MATERIAL SHOWN —

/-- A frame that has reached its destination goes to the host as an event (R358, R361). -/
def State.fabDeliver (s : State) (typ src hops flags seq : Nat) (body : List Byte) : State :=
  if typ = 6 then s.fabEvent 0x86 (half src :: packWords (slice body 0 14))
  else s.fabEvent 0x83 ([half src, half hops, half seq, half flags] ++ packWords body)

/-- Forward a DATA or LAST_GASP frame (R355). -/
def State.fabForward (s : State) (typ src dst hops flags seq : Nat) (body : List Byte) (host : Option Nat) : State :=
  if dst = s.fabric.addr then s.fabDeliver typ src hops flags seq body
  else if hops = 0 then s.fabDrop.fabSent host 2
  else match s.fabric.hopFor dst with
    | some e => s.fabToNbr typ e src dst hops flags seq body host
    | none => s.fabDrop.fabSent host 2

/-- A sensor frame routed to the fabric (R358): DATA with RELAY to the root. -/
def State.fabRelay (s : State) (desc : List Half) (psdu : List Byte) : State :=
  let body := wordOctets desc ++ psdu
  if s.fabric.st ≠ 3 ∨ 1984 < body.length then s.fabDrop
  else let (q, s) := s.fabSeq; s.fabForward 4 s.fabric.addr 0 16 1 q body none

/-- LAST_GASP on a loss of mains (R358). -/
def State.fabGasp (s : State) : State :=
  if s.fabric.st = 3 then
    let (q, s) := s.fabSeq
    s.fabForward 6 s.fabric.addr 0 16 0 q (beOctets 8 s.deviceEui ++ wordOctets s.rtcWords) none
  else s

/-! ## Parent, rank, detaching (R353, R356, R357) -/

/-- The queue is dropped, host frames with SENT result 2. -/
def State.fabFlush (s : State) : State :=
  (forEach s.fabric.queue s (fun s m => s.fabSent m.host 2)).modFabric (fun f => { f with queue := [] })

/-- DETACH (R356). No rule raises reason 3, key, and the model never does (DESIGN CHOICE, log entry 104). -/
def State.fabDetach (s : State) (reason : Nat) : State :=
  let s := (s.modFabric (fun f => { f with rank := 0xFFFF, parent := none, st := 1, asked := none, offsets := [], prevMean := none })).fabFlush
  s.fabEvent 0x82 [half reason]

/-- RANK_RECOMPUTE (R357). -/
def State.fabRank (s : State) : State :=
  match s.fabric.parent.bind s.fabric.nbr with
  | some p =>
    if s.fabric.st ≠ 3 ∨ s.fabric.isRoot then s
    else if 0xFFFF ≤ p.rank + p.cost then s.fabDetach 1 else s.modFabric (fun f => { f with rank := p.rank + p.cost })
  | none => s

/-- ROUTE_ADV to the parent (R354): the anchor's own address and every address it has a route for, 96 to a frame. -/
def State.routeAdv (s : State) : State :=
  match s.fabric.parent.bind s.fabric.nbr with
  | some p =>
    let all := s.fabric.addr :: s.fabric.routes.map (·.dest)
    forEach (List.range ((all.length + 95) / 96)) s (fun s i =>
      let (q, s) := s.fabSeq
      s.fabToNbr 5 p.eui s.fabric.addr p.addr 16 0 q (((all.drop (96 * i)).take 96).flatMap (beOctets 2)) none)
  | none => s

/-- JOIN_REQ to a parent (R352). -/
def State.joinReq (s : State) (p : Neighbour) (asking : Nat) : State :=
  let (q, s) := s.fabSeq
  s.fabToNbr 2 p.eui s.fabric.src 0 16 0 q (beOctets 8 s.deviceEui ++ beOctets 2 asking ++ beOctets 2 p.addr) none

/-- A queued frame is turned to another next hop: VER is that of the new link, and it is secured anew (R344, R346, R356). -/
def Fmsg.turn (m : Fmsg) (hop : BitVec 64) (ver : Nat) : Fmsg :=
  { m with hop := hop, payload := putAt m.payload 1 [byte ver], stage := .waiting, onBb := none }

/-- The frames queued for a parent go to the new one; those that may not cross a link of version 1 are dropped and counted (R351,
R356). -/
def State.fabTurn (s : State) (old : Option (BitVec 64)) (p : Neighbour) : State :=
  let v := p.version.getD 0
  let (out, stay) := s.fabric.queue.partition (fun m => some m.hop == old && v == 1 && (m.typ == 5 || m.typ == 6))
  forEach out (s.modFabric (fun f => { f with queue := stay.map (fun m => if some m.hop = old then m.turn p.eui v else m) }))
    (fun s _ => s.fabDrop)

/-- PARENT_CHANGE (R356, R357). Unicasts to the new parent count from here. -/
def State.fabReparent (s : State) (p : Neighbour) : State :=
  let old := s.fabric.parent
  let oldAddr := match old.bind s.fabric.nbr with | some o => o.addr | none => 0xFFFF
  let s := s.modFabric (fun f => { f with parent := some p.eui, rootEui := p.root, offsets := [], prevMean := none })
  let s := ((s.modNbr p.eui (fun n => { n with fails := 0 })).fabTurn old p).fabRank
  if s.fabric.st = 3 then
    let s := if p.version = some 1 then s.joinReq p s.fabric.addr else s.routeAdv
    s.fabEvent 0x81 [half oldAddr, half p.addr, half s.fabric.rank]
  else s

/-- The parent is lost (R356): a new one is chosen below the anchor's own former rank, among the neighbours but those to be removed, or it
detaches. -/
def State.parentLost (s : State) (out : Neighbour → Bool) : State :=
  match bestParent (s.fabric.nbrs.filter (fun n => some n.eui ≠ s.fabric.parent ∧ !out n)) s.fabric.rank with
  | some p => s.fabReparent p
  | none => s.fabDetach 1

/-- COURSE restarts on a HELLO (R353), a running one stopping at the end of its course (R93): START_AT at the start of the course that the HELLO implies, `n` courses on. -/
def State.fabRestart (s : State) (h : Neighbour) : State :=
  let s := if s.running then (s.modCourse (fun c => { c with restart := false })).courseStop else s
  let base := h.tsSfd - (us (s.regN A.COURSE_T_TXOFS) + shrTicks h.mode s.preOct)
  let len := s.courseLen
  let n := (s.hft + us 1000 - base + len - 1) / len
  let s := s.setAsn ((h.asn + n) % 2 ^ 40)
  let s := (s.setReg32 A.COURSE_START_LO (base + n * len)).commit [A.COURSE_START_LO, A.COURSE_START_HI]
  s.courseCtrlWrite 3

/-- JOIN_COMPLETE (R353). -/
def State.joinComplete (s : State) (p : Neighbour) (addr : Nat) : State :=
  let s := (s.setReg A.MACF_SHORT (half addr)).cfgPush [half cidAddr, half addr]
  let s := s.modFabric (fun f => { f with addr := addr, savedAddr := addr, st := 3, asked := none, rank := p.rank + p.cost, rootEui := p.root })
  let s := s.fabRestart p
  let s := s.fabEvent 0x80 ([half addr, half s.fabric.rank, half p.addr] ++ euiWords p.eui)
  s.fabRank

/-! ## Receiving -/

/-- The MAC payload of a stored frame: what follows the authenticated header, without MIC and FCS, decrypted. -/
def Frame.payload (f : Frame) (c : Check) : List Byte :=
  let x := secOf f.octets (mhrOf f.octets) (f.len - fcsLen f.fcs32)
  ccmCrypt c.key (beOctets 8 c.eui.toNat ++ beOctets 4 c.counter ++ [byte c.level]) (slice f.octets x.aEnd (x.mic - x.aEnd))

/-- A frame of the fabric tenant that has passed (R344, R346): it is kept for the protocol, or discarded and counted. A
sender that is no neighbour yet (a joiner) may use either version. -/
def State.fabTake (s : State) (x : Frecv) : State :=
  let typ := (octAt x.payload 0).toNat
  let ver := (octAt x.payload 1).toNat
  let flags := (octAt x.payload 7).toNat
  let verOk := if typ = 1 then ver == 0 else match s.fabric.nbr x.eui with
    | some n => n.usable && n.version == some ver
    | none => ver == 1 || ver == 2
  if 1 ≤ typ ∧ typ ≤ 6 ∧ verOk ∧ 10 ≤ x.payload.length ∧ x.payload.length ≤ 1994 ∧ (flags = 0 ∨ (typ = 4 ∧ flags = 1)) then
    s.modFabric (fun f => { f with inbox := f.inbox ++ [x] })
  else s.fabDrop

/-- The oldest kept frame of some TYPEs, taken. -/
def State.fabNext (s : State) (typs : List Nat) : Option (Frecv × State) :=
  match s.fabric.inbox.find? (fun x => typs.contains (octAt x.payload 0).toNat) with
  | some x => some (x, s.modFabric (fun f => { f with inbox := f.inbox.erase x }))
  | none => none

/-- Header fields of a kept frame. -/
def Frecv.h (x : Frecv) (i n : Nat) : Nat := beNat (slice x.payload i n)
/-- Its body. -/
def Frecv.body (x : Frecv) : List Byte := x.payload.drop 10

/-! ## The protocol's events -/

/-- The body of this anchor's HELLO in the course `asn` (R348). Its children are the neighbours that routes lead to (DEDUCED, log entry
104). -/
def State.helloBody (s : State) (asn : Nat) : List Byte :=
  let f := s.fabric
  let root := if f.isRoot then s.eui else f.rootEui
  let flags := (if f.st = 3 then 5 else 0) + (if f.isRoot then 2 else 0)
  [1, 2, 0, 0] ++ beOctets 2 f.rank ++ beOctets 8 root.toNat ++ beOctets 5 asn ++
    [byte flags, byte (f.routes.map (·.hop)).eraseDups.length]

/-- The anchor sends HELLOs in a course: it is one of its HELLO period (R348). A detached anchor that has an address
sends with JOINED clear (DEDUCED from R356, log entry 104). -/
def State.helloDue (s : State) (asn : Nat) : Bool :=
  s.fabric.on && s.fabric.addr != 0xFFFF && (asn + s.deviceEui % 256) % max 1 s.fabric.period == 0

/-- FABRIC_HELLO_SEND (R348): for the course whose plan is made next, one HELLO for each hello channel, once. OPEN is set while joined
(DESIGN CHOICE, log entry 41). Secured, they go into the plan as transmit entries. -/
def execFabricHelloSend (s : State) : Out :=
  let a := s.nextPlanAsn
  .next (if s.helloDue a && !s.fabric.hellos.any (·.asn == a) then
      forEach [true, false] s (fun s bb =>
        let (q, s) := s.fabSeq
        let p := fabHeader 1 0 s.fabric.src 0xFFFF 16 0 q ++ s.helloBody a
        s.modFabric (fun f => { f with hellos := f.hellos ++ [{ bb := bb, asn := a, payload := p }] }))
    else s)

TASK REQUIREMENTS — Going down from the first line of the entries above, restate each line word for word until the line holding "if typ = 6 then" is done.

RESPONSE FOR THIS EXERCISE —
/-- A frame that has reached its destination goes to the host as an event (R358, R361). -/
def State.fabDeliver (s : State) (typ src hops flags seq : Nat) (body : List Byte) : State :=
  if typ = 6 then s.fabEvent 0x86 (half src :: packWords (slice body 0 14))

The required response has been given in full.